La prise en charge de ces anomalies est codifiée par leur description selon la classification BIRADS de l’American College of Radiology (ACR) (). La codification BIRADS permet de standardiser une conduite à tenir, et en particulier de poser l'indication d'un prélèvement. Ces recommandations ont été reprises et adaptées à la France par l'Anaes. Les prélèvements se font en fonction du type de l'anomalie, de sa visibilité (mode de guidage stéréotaxique ou échographique), du type de réponse attendue, et de la volonté ou non de retirer le signal de l'anomalie en cas de bénignité. Les images mammographiques sont classées en 5 catégories en fonction du degré de suspicion de leur caractère pathologique (valeur prédictive positive : VPP de malignité d'une anomalie).

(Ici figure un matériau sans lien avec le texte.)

-- ==== Sys2Proof/Laws/Ops.lean ====
section
/-!
SUPPORT. What the shared operations over registers, host memory, rings, interrupts and events do, and what each leaves as it is.
-/
namespace Sys2Proof.Machine

theorem act_run {f : State → State} {s : State} (h : held s = false) : act f s = .next (f s) := by
  unfold act
  rw [h]
  rfl

theorem act_held {f : State → State} {s : State} (h : held s = true) : act f s = .next s := by
  unfold act
  rw [h]
  rfl

theorem actFrom_run {m : Master} {f : State → State} {s : State} (h : held s = false) (hb : barred m s = false) :
    actFrom m f s = .next (f s) := by
  rw [actFrom, act_run h, hb]
  rfl

theorem actFrom_barred {m : Master} {f : State → State} {s : State} (hb : barred m s = true) : actFrom m f s = .next s := by
  simp [actFrom, act, hb]

theorem actBy_run {m : Master} {f : State → State} {s : State} (h : held s = false) (hb : barred m s = false) :
    actBy m f s = .next (f (if m = .host then dropLatch s else s)) := actFrom_run h hb

theorem regOf_setReg {r : Reg} {v : Payload} {s : State} (h : StateInv s) : regOf r (setReg r v s) = v :=
  storeGet_set_same _ _ _ _ h.canonical.1

theorem regOf_setReg_other {r r' : Reg} {v : Payload} {s : State} (h : r'.offset ≠ r.offset) : regOf r' (setReg r v s) = regOf r' s := by
  unfold regOf setReg storeSet
  dsimp only
  split
  · exact storeGet_drop_other _ _ _ _ h
  · exact storeGet_put_other _ _ _ _ _ h

theorem regOf_setF {f : Fld} {r : Reg} {v : Nat} {s : State} (h : StateInv s) : regOf r (setF f r v s) = setFld f v (regOf r s) :=
  regOf_setReg h

theorem getF_setF {f : Fld} {r : Reg} {v : Nat} {s : State} (h : StateInv s) (hf : f.lo ≤ f.hi) (hn : f.hi < 48) :
    getF f r (setF f r v s) = v % 2 ^ (f.hi + 1 - f.lo) := by
  rw [getF, regOf_setF h, fld_setFld hf hn]

theorem regOf_bump {c : Counter} {n : Nat} {s : State} (h : StateInv s) :
    regOf (.cnt c) (bump c n s) = BitVec.ofNat 48 ((regOf (.cnt c) s).toNat + n) :=
  regOf_setReg h

/-- An interrupt changes what the interrupt logic holds and what leaves the device. -/
theorem raiseVec_frame (v : Nat) (s : State) :
    ∃ last deferred out, raiseVec v s = { s with hif := { s.hif with irqLast := last, irqDeferred := deferred }, out := out } := by
  unfold raiseVec
  dsimp only
  split
  · exact ⟨_, _, _, rfl⟩
  · split
    · exact ⟨_, _, _, rfl⟩
    · exact ⟨_, _, _, rfl⟩

theorem noteAttn_frame (o s : State) :
    ∃ last deferred out, noteAttn o s = { s with hif := { s.hif with irqLast := last, irqDeferred := deferred }, out := out } := by
  unfold noteAttn
  split
  · exact raiseVec_frame _ _
  · exact ⟨_, _, _, rfl⟩

theorem ringIrq_frame (n : Fin 16384) (f : Bool) (s : State) :
    ∃ last deferred out, ringIrq n f s = { s with hif := { s.hif with irqLast := last, irqDeferred := deferred }, out := out } := by
  unfold ringIrq
  split
  · exact raiseVec_frame _ _
  · exact ⟨_, _, _, rfl⟩

theorem hostWrite_frame (a : Nat) (bs : List Byte) (s : State) : hostWrite a bs s = { s with hostMem := (hostWrite a bs s).hostMem } := by
  unfold hostWrite
  split <;> rfl

/-- An event that no EVT ring takes is counted. -/
theorem postEvent_none {e : Event} {part : Option (Fin 8)} {a0 a1 : Nat} {s : State}
    (h : (if hostOpen s then evtRingFor part s else none) = none) : postEvent e part a0 a1 s = bump .hifEvtDrop 1 s := by
  unfold postEvent
  rw [h]

/-- An event for a full ring is counted and marks the ring. -/
theorem postEvent_full {e : Event} {part : Option (Fin 8)} {a0 a1 : Nat} {s : State} {n : Fin 16384}
    (h : (if hostOpen s then evtRingFor part s else none) = some n) (hf : ringSize n s ≤ ringUsed n s) :
    postEvent e part a0 a1 s = setRingCtx n.val { ringCtx n.val s with lost := (ringCtx n.val s).lost + 1 } (bump .hifEvtDrop 1 s) := by
  unfold postEvent
  rw [h]
  exact if_pos hf

/-- An event with room in its ring is stored there. -/
theorem postEvent_room {e : Event} {part : Option (Fin 8)} {a0 a1 : Nat} {s : State} {n : Fin 16384}
    (h : (if hostOpen s then evtRingFor part s else none) = some n) (hf : ringUsed n s < ringSize n s) :
    postEvent e part a0 a1 s = ringIrq n false (setF fRingIdxIdx (.ringIdx n) (ringIdx n s + 1)
      (setRingCtx n.val { ringCtx n.val s with lost := 0 } (hostWrite (ringAddr n (ringIdx n s) s)
        (eventEntry e part a0 a1 (ringPhase n (ringIdx n s) s) (ringCtx n.val s).lost (attnNat s) (timeWord s)) s))) := by
  unfold postEvent
  rw [h]
  exact if_neg (by omega)

/-- Posting an event changes registers, host memory, the host interface and what leaves the device. -/
theorem postEvent_frame (e : Event) (part : Option (Fin 8)) (a0 a1 : Nat) (s : State) :
    ∃ hif regs hostMem out, postEvent e part a0 a1 s = { s with hif := hif, regs := regs, hostMem := hostMem, out := out } := by
  unfold postEvent
  split
  · exact ⟨_, _, _, _, rfl⟩
  · dsimp only
    split
    · exact ⟨_, _, _, _, rfl⟩
    · obtain ⟨a, b, c, h⟩ := ringIrq_frame _ false (setF fRingIdxIdx (.ringIdx _) _ (setRingCtx _ _ (hostWrite _ _ s)))
      rw [h, hostWrite_frame]
      exact ⟨_, _, _, _, rfl⟩

/-- Raising an event changes nothing but the host interface, the Ledger's event log, registers, host memory and what leaves the device. -/
theorem raise_frame (e : Event) (part : Option (Fin 8)) (a0 a1 : Nat) (s : State) : ∃ hif led regs hostMem out,
    raise e part a0 a1 s = { s with hif := hif, led := led, regs := regs, hostMem := hostMem, out := out } := by
  unfold raise
  dsimp only
  split
  all_goals
    obtain ⟨a, b, c, d, h⟩ := postEvent_frame e part a0 a1 _
    rw [h]
    obtain ⟨u, v, w, k⟩ := noteAttn_frame s _
    rw [k]
    exact ⟨_, _, _, _, _, rfl⟩

/-- Dropping the latch changes no more than raising an event does. -/
theorem dropLatch_frame (s : State) : ∃ hif led regs hostMem out,
    dropLatch s = { s with hif := hif, led := led, regs := regs, hostMem := hostMem, out := out } := by
  unfold dropLatch
  split
  · exact ⟨_, _, _, _, _, rfl⟩
  · obtain ⟨a, b, c, d, f, h⟩ := raise_frame .hifSplitDiscard none 0 0 { s with hif := { s.hif with latch := none } }
    rw [h]
    exact ⟨_, _, _, _, _, rfl⟩

end Sys2Proof.Machine
end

Les anomalies potentiellement malignes qui nous intéressent dans cette mise au point sont les anomalies codifiées 4 et 5 et, plus accessoirement, les anomalies ACR3. En plus des difficultés liées à la technique, les difficultés de l'imagerie interventionnelle sont liées au choix de l'examen le plus adapté (cytologie ou histologie) [1, 2, 3, 4, 5, 6, 7 et 8] et au choix du mode de guidage (échographie, stéréotaxie ou IRM). Ces choix sont le plus souvent discutés de façon multidisciplinaire, en particulier au cours des réunions de concertation pluridisciplinaires. La prise en charge d'une anomalie potentiellement maligne doit répondre à 2 impératifs :

  • confirmer la malignité ;
  • établir les éléments qui interviendront dans le choix de la prise en charge thérapeutique (invasif ou non, uni ou multifocal, etc.).

Cytoponction

Les ponctions échoguidées (PEG) ont participé à l'essor de l'imagerie interventionnelle, et ont très largement fait la démonstration de leur fiabilité lorsqu'elles sont appliquées à un champ d'investigation entrant dans leur domaine de compétence, et pratiquées par des opérateurs entraînés. Il s'agit d'un geste apparemment simple mais qui est en fait très technique Fig. 1. Nous nous bornerons donc à rappeler ces exigences fondamentales sans lesquelles il ne saurait y avoir de résultats corrects.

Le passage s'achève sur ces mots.